* [DIRECTIONS FOR THIS TASK] Verbatim, and with nothing else, reproduce the data below from its first line through the line containing "data.length = 4096".

Records from a dataset
-- ==== Sys2Proof/Machine/Update.lean ====
section
/-! DEFINITION. Field update (R452 to R476): staging, verification, installation, activation of the parts in a valid order. -/

namespace Sys2Proof.Machine

/-! ### Staging (R454, R457, R458) -/

/-- Whether the unit is in the service loader. -/
def inService (s : Device) : Bool := s.rf R.BOOT_STATUS 3 0 = 15

/-- Whether a block's CRC fits its number (R454). -/
def blockGood (b : Nat) (data : List Byte) : Bool :=
  data.length = 4096 && leAt data 4092 4 = crc32cFrom (0xFFFFFFFF ^^^ b) (data.take 4092)

/-- The bytes accepted within the last second (R458). -/
def rateBytes (s : Device) : Nat := sumL ((s.upd.rate.filter (fun p => s.clock < p.1 + 1000000000)).map (·.2))

/-- What a delivered block is answered: the code and DUP (R458). -/
def blockCode (s : Device) (b : Nat) (data : List Byte) (net : Bool) : Code × Bool :=
  let st := updState s
  let manifest := leAt data 0 4 = 0x4B504E50 && leAt data 4 2 = 1
  let slow := net && s.rf R.UPD_RATE 14 0 * 1024 < rateBytes s + 4096
  if (net && !s.rb R.UPD_CTRL 0) || st = 2 || st = 3 || st = 5 then (.state, false)
  else if s.upd.writing.isSome then (.busy, false)
  else if st = 0 then
    if b ≠ 0 then (.state, false)
    else if !blockGood 0 data || !manifest then (.check, false)
    else if leAt data 12 4 = 0 then (.range, false)
    else if stageCapacity s < leAt data 12 4 then (.capacity, false)
    else if slow then (.busy, false) else (.ok, false)
  else if s.rn R.UPD_BLOCKS ≤ b then (.range, false)
  else if b = 0 && blockGood 0 data && leAt data 8 4 ≠ s.rn R.UPD_PKG_ID then (.conflict, false)
  else if !blockMissing s b then (.ok, true)
  else if !blockGood b data then (.check, false)
  else if slow then (.busy, false) else (.ok, false)

/-- A block is delivered (R458, R459): the outcome is shown in UPD_BLK_RESULT; an accepted block begins to be written. -/
def deliverBlock (b : Nat) (data : List Byte) (net : Bool) (s : Device) : Device :=
  let (c, dup) := blockCode s b data net
  let s := s.setN R.UPD_BLK_RESULT (c.num + 256 * b2n dup)
  let stored := s.upd.writing.isSome
  if c = .check then s.count R.UPD_BLK_CRC_ERR 1
  else if c = .busy && !stored then s.count R.UPD_BLK_BUSY 1
  else if dup then s.count R.UPD_BLK_DUP 1
  else if c ≠ .ok then s
  else
    let rate := (s.upd.rate.filter (fun p => s.clock < p.1 + 1000000000)) ++ [(s.clock, 4096)]
    ({ s with upd := { s.upd with writing := some (b, data), rate := if net then rate else s.upd.rate } }).setB R.UPD_CMD 1 true

/-- A package begins to be staged with its block 0 (R458): every other block is missing. -/
def stageOpen (data : List Byte) (s : Device) : Device :=
  let n := leAt data 12 4
  let s := flashWrite (stageAt s 4096) ((upto 32768).map (fun i => BitVec.ofNat 8
    (sumL ((upto 8).map (fun k => b2n (decide (8 * i + k < n)) * 2 ^ k))))) s
  let s := (s.setN R.UPD_PKG_ID (leAt data 8 4)).setN R.UPD_BLOCKS n
  setUpd 1 .ok 0 s

/-- BLOCK_WRITE_DONE (R457, R461): the block is stored, or stays missing; with the last one verification begins. -/
def blockWritten (ok : Bool) (s : Device) : Device :=
  match s.upd.writing with
  | none => s
  | some (b, data) =>
    let s := ({ s with upd := { s.upd with writing := none } }).setB R.UPD_CMD 1 false
    if !ok then s
    else
      let s := if updState s = 0 then stageOpen data s else s
      let s := reportMissing (markBlock b false (flashWrite (stageAt s (stageBlocks + 4096 * b)) data s))
      let s := if b = 0 then reportParts s else s
      if s.rn R.UPD_MISSING = 0 && updState s = 1 then setUpd 2 .ok 0 s else s

/-- DISCARD (R458): the staging header and bitmap are erased. -/
def updDiscard (s : Device) : Device :=
  let s := flashErase (stageAt s 0) (36 * 1024) s
  let s := s.each [R.UPD_PKG_ID, R.UPD_BLOCKS, R.UPD_MISSING, R.UPD_DONE_MASK, R.UPD_STATE, R.UPD_DRV_PENDING] (fun s o => s.setN o 0)
  let s := s.each (upto 8) (fun s k => (s.setN (R.UPD_PARTk_INFO k) 0).setN (R.UPD_PARTk_VER k) 0)
  let s := (s.setN R.UPD_NEXT_MISSING 0x7FFFF).setN R.UPD_ORDER 0xFFFFFFFF
  ({ s with upd := { s.upd with writing := none, order := [], checking := false, delivered := [], delivering := [] } }).setF R.UPD_CMD 2 1 0

/-! ### Verification and installation (R456, R461, R470) -/

/-- The bytes of a part. -/
def partBytes (s : Device) (p : Part) : List Byte := stream s p.off p.len

/-- Whether the parts are those that R456 allows. -/
def partsLawful (l : List Part) : Bool :=
  let own := l.filter (fun p => p.kind ≤ 3)
  let drivers := l.filter (fun p => p.kind = 5)
  l.all (fun p => 1 ≤ p.kind && p.kind ≤ 5) && !l.isEmpty && (l.filter (fun p => p.kind = 4)).length ≤ 1 &&
  drivers.all (fun p => (drivers.filter (fun q => q.target = p.target)).length = 1) &&
  (own.isEmpty || (own.map (·.kind) = [1, 2, 3] &&
    (own.zip (own.drop 1)).all (fun p => p.1.off + p.1.len = p.2.off && p.1.index + 1 = p.2.index)))

/-- The slot that a package carries, as its bytes, if it carries one (R456). -/
def packageSlot (s : Device) : Option (List Byte) :=
  let own := (partsOf s).filter (fun p => p.kind ≤ 3)
  if own.isEmpty then none else some (own.flatMap (partBytes s))

/-- The first failure of the verification, with the part when it is a digest (R461). -/
def packageCode (s : Device) : Code × Option Part :=
  let ps := partsOf s
  let pub := stream s 24 64
  let over_ := stream s 0 88 ++ stream s 152 (96 * ps.length)
  let slotOk : Bool := match packageSlot s with
    | some b => (slotOf s.sys.minVer (b.take 180) (b.drop 4096)).verifies
    | none => true
  if !(sha256 pub = Config.rootHash && Config.signed pub (sha256 over_) (stream s 88 64)) then (.signature, none)
  else match ps.find? (fun p => sha256 (partBytes s p) ≠ p.digest) with
    | some p => (.check, some p)
    | none => if partsLawful ps && ps.all (fun p => s.sys.minVer ≤ p.version) && slotOk then (.ok, none) else (.version, none)

/-- UPD_VERIFIED (R461): FAILED, or a part's blocks again missing, or installation begins; it is refused while the running slot is TRIAL. -/
def verified (s : Device) : Device :=
  if updState s ≠ 2 then s
  else match packageCode s with
    | (.ok, _) =>
      if s.rb R.BOOT_TRIAL 0 then (s.setF R.UPD_STATE 15 8 Code.state.num).raise Ev.UPD_VERIFIED (256 * Code.state.num)
      else setUpd 3 .ok 0 s
    | (.check, some p) =>
      let blocks := (upto ((p.off + p.len - 1) / 4092 - p.off / 4092 + 1)).map (fun i => p.off / 4092 + i)
      let s := reportMissing (s.each blocks (fun s b => markBlock b true s))
      (setUpd 1 .check p.index s).raise Ev.UPD_VERIFIED (p.index + 256 * Code.check.num)
    | (c, _) => (setUpd 8 c 0 s).raise Ev.UPD_VERIFIED (256 * c.num)

/-- The slot that installation writes (R460, R461): the inactive one; in the service loader one that does not qualify. -/
def installSlot (s : Device) : Nat :=
  match s.sys.slot with
  | some k => 1 - k
  | none => match slotAt s 0 with
    | some x => if x.qualifies then 1 else 0
    | none => 1

/-- Writes the package's slot with a STATE and ATTEMPT (R456, R460, R461). -/
def writeSlot (state : Nat) (s : Device) : Device :=
  match packageSlot s, areaOf s (installSlot s + 1) with
  | some b, some a =>
    let s := flashWrite a.off b (flashErase a.off a.size s)
    reportSlots (flashWrite (a.off + 12) [BitVec.ofNat 8 state, 0xFF] s)
  | _, _ => s

/-- Writes the IMAGE part into the install area (R469). -/
def writeImage (s : Device) : Device :=
  match (partsOf s).find? (fun p => p.kind = 4), (areasOf s 3)[1]? with
  | some p, some a => flashWrite a.off (partBytes s p) (flashErase a.off a.size s)
  | _, _ => s

/-- Writes the directory copy not in use with SEQ one higher and the two KIND 0x03 entries exchanged (R469). -/
def exchangeImages (s : Device) : Device :=
  match dirUsed s with
  | none => s
  | some k =>
    let b := flashRead s (dirOff k) 4096
    let n := min 255 (leAt b 8 4)
    let images := (upto n).filter (fun i => leAt b (16 + 16 * i) 4 = 3)
    let entry (i : Nat) : List Byte := (b.drop (16 + 16 * i)).take 16
    let swap (i : Nat) : List Byte := match images with
      | [x, y] => if i = x then entry y else if i = y then entry x else entry i
      | _ => entry i
    let body := b.take 4 ++ leBytes 4 (leAt b 4 4 + 1) ++ (b.drop 8).take 8 ++ (upto n).flatMap swap ++ (b.drop (16 + 16 * n)).take (4076 - 16 * n)
    flashWrite (dirOff (1 - k)) (body ++ leBytes 4 (crc32c body)) s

* [ANSWER BELOW]
-- ==== Sys2Proof/Machine/Update.lean ====
section
/-! DEFINITION. Field update (R452 to R476): staging, verification, installation, activation of the parts in a valid order. -/

namespace Sys2Proof.Machine

/-! ### Staging (R454, R457, R458) -/

/-- Whether the unit is in the service loader. -/
def inService (s : Device) : Bool := s.rf R.BOOT_STATUS 3 0 = 15

/-- Whether a block's CRC fits its number (R454). -/
def blockGood (b : Nat) (data : List Byte) : Bool :=
  data.length = 4096 && leAt data 4092 4 = crc32cFrom (0xFFFFFFFF ^^^ b) (data.take 4092)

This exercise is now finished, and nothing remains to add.